══ INFORMATION SHOWN ══
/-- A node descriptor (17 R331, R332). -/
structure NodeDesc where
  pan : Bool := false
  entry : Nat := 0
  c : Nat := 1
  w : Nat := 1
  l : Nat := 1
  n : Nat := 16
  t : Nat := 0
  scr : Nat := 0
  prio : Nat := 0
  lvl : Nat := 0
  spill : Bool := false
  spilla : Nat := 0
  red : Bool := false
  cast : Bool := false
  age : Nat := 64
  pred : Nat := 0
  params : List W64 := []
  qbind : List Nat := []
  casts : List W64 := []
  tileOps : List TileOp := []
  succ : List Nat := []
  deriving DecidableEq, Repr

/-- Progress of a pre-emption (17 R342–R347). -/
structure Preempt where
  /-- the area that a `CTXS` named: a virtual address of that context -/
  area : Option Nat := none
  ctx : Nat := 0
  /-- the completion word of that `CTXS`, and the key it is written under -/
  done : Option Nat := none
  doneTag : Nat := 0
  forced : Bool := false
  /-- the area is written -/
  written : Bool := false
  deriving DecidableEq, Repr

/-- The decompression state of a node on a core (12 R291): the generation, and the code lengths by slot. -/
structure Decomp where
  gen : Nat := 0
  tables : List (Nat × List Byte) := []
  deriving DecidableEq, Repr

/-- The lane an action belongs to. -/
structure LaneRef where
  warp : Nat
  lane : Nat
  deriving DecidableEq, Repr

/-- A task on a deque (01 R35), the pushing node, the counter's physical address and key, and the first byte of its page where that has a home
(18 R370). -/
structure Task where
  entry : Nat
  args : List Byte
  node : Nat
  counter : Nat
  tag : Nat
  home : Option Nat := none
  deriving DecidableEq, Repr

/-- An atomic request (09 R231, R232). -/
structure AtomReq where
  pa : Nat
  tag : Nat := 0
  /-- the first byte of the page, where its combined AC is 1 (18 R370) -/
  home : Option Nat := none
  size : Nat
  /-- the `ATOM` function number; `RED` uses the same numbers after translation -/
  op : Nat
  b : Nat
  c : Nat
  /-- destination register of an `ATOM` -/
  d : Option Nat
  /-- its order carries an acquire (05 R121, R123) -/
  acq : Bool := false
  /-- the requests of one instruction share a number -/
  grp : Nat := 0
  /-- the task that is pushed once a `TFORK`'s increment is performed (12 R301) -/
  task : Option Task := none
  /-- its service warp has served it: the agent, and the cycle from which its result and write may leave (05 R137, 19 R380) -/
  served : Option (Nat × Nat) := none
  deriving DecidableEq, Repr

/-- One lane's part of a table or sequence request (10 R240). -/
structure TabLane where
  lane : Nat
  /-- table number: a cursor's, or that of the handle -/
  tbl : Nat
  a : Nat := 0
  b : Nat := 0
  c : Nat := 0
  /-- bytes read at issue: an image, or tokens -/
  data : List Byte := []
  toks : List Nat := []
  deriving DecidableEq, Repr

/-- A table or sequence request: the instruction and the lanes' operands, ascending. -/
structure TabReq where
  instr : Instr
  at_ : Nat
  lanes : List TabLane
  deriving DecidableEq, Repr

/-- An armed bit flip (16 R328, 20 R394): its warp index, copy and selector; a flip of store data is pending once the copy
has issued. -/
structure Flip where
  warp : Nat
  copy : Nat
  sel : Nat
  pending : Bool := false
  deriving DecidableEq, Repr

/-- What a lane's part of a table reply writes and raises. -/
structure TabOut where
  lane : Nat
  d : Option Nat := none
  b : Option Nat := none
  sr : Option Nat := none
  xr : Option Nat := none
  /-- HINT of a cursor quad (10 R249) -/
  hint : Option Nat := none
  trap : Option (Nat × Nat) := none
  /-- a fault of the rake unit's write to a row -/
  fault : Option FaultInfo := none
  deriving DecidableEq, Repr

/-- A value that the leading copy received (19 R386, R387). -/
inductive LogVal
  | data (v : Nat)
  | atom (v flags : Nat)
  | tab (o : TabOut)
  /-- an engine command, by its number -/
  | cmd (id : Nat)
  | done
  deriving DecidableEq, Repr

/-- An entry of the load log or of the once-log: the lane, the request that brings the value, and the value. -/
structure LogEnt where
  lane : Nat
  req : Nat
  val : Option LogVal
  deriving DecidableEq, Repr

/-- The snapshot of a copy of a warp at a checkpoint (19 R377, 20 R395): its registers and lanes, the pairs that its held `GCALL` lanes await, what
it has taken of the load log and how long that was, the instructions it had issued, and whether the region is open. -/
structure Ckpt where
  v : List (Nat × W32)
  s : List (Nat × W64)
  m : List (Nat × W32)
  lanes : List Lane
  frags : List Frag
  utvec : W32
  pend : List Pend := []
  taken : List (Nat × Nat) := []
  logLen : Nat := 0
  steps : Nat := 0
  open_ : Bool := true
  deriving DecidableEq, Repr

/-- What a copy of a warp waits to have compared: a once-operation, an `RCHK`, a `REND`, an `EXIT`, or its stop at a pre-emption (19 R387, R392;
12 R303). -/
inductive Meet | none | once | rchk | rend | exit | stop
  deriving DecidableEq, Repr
═══
## TASK PROMPT
The answer should hold only the lines from the start of the records above through the line containing "R121, R123) -/", each set down exactly.

## RESPONSE
/-- A node descriptor (17 R331, R332). -/
structure NodeDesc where
  pan : Bool := false
  entry : Nat := 0
  c : Nat := 1
  w : Nat := 1
  l : Nat := 1
  n : Nat := 16
  t : Nat := 0
  scr : Nat := 0
  prio : Nat := 0
  lvl : Nat := 0
  spill : Bool := false
  spilla : Nat := 0
  red : Bool := false
  cast : Bool := false
  age : Nat := 64
  pred : Nat := 0
  params : List W64 := []
  qbind : List Nat := []
  casts : List W64 := []
  tileOps : List TileOp := []
  succ : List Nat := []
  deriving DecidableEq, Repr

/-- Progress of a pre-emption (17 R342–R347). -/
structure Preempt where
  /-- the area that a `CTXS` named: a virtual address of that context -/
  area : Option Nat := none
  ctx : Nat := 0
  /-- the completion word of that `CTXS`, and the key it is written under -/
  done : Option Nat := none
  doneTag : Nat := 0
  forced : Bool := false
  /-- the area is written -/
  written : Bool := false
  deriving DecidableEq, Repr

/-- The decompression state of a node on a core (12 R291): the generation, and the code lengths by slot. -/
structure Decomp where
  gen : Nat := 0
  tables : List (Nat × List Byte) := []
  deriving DecidableEq, Repr

/-- The lane an action belongs to. -/
structure LaneRef where
  warp : Nat
  lane : Nat
  deriving DecidableEq, Repr

/-- A task on a deque (01 R35), the pushing node, the counter's physical address and key, and the first byte of its page where that has a home
(18 R370). -/
structure Task where
  entry : Nat
  args : List Byte
  node : Nat
  counter : Nat
  tag : Nat
  home : Option Nat := none
  deriving DecidableEq, Repr

/-- An atomic request (09 R231, R232). -/
structure AtomReq where
  pa : Nat
  tag : Nat := 0
  /-- the first byte of the page, where its combined AC is 1 (18 R370) -/
  home : Option Nat := none
  size : Nat
  /-- the `ATOM` function number; `RED` uses the same numbers after translation -/
  op : Nat
  b : Nat
  c : Nat
  /-- destination register of an `ATOM` -/
  d : Option Nat
  /-- its order carries an acquire (05 R121, R123) -/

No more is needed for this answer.